======== GIVEN DATA ========
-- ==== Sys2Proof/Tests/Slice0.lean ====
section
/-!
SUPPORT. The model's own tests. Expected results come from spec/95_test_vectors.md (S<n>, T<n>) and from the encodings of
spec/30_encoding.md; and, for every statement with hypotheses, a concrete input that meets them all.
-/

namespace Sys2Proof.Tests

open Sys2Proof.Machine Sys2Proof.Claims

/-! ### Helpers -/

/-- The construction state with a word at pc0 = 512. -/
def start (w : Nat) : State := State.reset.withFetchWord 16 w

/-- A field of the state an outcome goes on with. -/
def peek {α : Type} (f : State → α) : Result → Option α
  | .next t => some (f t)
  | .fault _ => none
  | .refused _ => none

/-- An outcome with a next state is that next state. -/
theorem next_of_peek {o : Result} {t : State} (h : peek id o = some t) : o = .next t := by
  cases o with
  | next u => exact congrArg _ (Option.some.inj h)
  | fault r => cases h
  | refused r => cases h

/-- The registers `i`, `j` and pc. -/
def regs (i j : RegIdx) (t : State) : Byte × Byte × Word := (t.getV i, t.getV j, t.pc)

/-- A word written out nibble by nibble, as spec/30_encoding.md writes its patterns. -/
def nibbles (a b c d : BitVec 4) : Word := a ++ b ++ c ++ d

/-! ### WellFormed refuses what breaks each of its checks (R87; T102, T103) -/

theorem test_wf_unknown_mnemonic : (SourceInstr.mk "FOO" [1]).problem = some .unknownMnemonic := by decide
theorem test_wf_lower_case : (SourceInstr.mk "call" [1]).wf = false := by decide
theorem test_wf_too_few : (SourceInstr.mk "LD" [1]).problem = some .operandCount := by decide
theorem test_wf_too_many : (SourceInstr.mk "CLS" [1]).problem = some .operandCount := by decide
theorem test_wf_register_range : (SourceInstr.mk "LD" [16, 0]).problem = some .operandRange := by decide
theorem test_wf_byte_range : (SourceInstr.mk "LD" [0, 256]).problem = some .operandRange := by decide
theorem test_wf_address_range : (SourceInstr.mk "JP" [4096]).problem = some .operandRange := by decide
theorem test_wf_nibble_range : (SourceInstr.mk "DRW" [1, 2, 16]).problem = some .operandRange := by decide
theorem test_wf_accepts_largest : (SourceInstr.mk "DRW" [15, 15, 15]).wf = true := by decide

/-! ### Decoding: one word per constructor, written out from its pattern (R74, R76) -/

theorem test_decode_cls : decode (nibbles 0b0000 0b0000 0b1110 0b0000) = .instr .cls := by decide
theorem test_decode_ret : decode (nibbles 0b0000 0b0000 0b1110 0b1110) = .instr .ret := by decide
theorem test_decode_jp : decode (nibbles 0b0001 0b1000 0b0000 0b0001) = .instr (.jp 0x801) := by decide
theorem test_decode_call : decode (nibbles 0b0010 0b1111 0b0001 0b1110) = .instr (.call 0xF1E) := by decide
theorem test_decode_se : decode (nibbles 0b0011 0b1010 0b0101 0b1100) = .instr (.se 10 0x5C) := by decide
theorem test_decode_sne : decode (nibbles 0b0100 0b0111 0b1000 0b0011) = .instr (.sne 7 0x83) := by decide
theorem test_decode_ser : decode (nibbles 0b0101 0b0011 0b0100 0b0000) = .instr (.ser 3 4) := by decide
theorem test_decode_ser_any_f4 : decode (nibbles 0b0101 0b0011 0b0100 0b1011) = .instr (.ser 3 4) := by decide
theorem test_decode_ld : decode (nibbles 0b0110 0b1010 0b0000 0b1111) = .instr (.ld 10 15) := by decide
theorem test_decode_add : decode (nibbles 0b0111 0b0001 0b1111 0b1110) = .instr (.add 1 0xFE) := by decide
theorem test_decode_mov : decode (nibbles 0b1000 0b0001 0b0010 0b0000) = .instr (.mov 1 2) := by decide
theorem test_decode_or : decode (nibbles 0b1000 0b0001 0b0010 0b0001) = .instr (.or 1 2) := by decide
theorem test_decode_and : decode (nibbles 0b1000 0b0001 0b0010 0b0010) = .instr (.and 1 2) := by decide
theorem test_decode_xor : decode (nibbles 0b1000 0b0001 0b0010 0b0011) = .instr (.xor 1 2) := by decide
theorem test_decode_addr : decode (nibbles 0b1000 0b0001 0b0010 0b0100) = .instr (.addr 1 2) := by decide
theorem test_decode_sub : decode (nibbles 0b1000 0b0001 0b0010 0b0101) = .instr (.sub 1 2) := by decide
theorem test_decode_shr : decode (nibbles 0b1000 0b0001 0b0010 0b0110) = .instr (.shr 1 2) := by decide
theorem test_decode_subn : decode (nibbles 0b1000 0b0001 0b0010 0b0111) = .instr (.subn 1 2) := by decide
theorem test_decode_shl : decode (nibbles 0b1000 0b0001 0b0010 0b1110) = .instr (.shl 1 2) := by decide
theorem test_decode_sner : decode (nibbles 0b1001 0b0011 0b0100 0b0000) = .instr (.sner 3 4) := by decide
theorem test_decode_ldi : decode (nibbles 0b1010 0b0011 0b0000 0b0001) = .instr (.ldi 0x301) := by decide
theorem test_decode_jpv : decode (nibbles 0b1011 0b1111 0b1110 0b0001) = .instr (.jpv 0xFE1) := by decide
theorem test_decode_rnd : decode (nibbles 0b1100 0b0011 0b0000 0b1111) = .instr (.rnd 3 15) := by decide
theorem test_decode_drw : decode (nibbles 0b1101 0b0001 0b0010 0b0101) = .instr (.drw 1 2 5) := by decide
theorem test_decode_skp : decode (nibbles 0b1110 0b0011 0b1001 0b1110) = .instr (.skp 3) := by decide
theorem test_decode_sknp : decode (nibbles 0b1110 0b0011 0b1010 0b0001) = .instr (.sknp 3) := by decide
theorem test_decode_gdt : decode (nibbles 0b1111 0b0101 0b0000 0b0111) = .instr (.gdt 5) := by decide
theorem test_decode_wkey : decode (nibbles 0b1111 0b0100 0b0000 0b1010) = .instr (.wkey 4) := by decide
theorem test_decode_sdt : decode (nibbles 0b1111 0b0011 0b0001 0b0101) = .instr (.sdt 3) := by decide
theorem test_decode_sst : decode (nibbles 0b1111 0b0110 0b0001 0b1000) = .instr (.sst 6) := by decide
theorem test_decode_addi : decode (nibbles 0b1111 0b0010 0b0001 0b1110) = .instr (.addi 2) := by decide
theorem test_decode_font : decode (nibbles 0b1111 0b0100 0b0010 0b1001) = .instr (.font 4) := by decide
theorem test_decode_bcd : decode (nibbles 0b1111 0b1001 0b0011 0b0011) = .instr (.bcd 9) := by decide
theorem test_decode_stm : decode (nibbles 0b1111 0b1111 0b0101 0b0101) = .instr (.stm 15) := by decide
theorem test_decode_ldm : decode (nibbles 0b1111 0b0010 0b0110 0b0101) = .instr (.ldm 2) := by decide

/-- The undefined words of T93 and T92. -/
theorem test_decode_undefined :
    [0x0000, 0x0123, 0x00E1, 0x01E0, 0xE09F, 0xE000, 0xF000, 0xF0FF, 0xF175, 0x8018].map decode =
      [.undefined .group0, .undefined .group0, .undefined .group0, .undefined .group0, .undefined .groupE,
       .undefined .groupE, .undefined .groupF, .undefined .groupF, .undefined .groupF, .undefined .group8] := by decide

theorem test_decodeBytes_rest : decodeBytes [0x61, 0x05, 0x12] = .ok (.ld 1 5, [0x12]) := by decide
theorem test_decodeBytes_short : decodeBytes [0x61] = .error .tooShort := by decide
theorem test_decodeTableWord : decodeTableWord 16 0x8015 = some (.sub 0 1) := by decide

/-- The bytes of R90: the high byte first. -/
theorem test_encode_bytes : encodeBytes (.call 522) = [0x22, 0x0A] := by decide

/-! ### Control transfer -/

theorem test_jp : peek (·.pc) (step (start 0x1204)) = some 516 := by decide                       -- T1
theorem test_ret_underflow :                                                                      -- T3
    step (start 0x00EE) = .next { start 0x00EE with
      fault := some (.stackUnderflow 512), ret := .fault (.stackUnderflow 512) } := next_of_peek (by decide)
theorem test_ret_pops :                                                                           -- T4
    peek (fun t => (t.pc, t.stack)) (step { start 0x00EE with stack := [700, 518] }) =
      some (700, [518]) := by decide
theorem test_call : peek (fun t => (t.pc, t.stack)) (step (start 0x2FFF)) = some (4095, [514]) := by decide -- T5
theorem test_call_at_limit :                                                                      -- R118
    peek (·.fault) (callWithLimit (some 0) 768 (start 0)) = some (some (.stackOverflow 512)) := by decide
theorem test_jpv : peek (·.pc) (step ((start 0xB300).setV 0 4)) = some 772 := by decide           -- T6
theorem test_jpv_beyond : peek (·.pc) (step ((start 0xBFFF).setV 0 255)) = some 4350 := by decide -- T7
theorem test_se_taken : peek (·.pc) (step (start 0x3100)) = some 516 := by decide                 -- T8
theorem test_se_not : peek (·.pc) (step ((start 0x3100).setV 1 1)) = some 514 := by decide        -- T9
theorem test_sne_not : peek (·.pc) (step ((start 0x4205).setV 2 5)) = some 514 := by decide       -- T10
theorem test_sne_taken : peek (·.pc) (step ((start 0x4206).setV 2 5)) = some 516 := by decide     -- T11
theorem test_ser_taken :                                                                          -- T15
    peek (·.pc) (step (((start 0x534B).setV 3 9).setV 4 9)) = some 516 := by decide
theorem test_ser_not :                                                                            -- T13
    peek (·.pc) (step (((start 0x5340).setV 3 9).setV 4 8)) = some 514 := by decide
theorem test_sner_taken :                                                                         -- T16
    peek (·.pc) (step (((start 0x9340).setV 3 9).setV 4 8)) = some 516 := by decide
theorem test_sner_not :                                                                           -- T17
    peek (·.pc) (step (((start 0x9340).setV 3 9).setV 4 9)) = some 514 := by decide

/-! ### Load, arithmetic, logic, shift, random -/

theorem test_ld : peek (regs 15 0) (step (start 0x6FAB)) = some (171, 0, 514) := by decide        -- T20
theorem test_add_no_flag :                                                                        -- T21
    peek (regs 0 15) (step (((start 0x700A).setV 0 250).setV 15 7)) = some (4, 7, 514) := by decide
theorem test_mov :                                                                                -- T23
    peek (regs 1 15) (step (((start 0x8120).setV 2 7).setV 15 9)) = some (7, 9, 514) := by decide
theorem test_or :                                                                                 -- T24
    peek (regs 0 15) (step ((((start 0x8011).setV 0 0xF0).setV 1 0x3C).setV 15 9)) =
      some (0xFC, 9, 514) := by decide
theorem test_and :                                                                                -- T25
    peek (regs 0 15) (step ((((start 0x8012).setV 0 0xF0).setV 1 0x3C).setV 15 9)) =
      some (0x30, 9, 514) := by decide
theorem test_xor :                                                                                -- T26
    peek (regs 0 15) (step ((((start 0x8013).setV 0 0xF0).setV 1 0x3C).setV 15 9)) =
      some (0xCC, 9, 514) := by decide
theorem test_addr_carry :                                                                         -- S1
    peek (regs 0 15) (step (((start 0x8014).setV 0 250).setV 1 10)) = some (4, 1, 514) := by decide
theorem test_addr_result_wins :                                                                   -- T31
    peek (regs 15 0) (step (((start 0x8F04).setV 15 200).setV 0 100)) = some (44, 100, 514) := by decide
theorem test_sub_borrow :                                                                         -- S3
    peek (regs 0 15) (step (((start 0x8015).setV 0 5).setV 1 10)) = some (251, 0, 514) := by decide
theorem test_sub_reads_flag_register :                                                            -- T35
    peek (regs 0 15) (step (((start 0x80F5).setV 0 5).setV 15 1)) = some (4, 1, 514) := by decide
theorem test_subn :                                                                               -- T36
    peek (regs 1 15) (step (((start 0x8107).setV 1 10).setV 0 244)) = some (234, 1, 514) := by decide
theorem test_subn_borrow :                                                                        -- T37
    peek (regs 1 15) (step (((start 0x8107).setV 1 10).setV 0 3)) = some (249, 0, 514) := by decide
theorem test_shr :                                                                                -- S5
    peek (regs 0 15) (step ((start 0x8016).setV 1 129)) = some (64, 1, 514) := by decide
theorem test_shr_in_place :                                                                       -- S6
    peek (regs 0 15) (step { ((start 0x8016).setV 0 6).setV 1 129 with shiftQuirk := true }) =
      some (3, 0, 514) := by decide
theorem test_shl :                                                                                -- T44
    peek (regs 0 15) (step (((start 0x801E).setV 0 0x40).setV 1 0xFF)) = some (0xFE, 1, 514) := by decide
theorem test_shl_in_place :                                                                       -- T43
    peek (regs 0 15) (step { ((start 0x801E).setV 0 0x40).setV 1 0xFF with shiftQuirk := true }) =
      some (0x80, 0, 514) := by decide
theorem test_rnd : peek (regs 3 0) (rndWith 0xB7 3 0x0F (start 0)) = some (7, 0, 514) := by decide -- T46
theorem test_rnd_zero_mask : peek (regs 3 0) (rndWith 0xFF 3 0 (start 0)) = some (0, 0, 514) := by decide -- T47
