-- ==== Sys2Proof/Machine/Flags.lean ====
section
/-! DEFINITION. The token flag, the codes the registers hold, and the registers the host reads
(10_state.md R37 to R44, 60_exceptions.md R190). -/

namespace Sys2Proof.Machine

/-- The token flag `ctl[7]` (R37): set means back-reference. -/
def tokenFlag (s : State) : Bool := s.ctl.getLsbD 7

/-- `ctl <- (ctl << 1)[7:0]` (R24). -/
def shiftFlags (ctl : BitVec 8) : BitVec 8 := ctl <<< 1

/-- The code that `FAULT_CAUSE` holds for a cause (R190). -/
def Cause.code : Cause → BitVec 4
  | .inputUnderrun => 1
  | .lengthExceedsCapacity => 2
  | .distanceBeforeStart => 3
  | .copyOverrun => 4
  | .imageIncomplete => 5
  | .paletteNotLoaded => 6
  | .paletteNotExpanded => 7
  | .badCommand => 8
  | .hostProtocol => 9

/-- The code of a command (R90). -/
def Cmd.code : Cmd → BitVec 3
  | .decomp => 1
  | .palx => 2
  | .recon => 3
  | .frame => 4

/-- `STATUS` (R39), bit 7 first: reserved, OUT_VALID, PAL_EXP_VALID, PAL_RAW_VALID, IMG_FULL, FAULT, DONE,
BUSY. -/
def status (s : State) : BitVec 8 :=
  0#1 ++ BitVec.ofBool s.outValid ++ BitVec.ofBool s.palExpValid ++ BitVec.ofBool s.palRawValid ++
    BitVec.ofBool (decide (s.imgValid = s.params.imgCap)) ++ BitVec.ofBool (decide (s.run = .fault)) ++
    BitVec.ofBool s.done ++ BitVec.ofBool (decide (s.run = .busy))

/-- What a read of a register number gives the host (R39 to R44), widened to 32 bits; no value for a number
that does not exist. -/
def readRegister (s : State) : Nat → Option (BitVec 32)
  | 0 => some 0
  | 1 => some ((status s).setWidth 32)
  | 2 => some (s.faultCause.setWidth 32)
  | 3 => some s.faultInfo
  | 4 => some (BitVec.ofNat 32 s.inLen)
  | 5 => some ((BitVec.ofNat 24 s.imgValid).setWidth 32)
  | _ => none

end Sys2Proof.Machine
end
========
ACTION ITEM: Taking the entries above, write out exactly each line from the one holding "theorem test_decode_rnd : decode" to the one holding "theorem test_decode_stm : decode", both included, and stop there.

WRITTEN ANSWER:
theorem test_decode_rnd : decode (nibbles 0b1100 0b0011 0b0000 0b1111) = .instr (.rnd 3 15) := by decide
theorem test_decode_drw : decode (nibbles 0b1101 0b0001 0b0010 0b0101) = .instr (.drw 1 2 5) := by decide
theorem test_decode_skp : decode (nibbles 0b1110 0b0011 0b1001 0b1110) = .instr (.skp 3) := by decide
theorem test_decode_sknp : decode (nibbles 0b1110 0b0011 0b1010 0b0001) = .instr (.sknp 3) := by decide
theorem test_decode_gdt : decode (nibbles 0b1111 0b0101 0b0000 0b0111) = .instr (.gdt 5) := by decide
theorem test_decode_wkey : decode (nibbles 0b1111 0b0100 0b0000 0b1010) = .instr (.wkey 4) := by decide
theorem test_decode_sdt : decode (nibbles 0b1111 0b0011 0b0001 0b0101) = .instr (.sdt 3) := by decide
theorem test_decode_sst : decode (nibbles 0b1111 0b0110 0b0001 0b1000) = .instr (.sst 6) := by decide
theorem test_decode_addi : decode (nibbles 0b1111 0b0010 0b0001 0b1110) = .instr (.addi 2) := by decide
theorem test_decode_font : decode (nibbles 0b1111 0b0100 0b0010 0b1001) = .instr (.font 4) := by decide
theorem test_decode_bcd : decode (nibbles 0b1111 0b1001 0b0011 0b0011) = .instr (.bcd 9) := by decide
theorem test_decode_stm : decode (nibbles 0b1111 0b1111 0b0101 0b0101) = .instr (.stm 15) := by decide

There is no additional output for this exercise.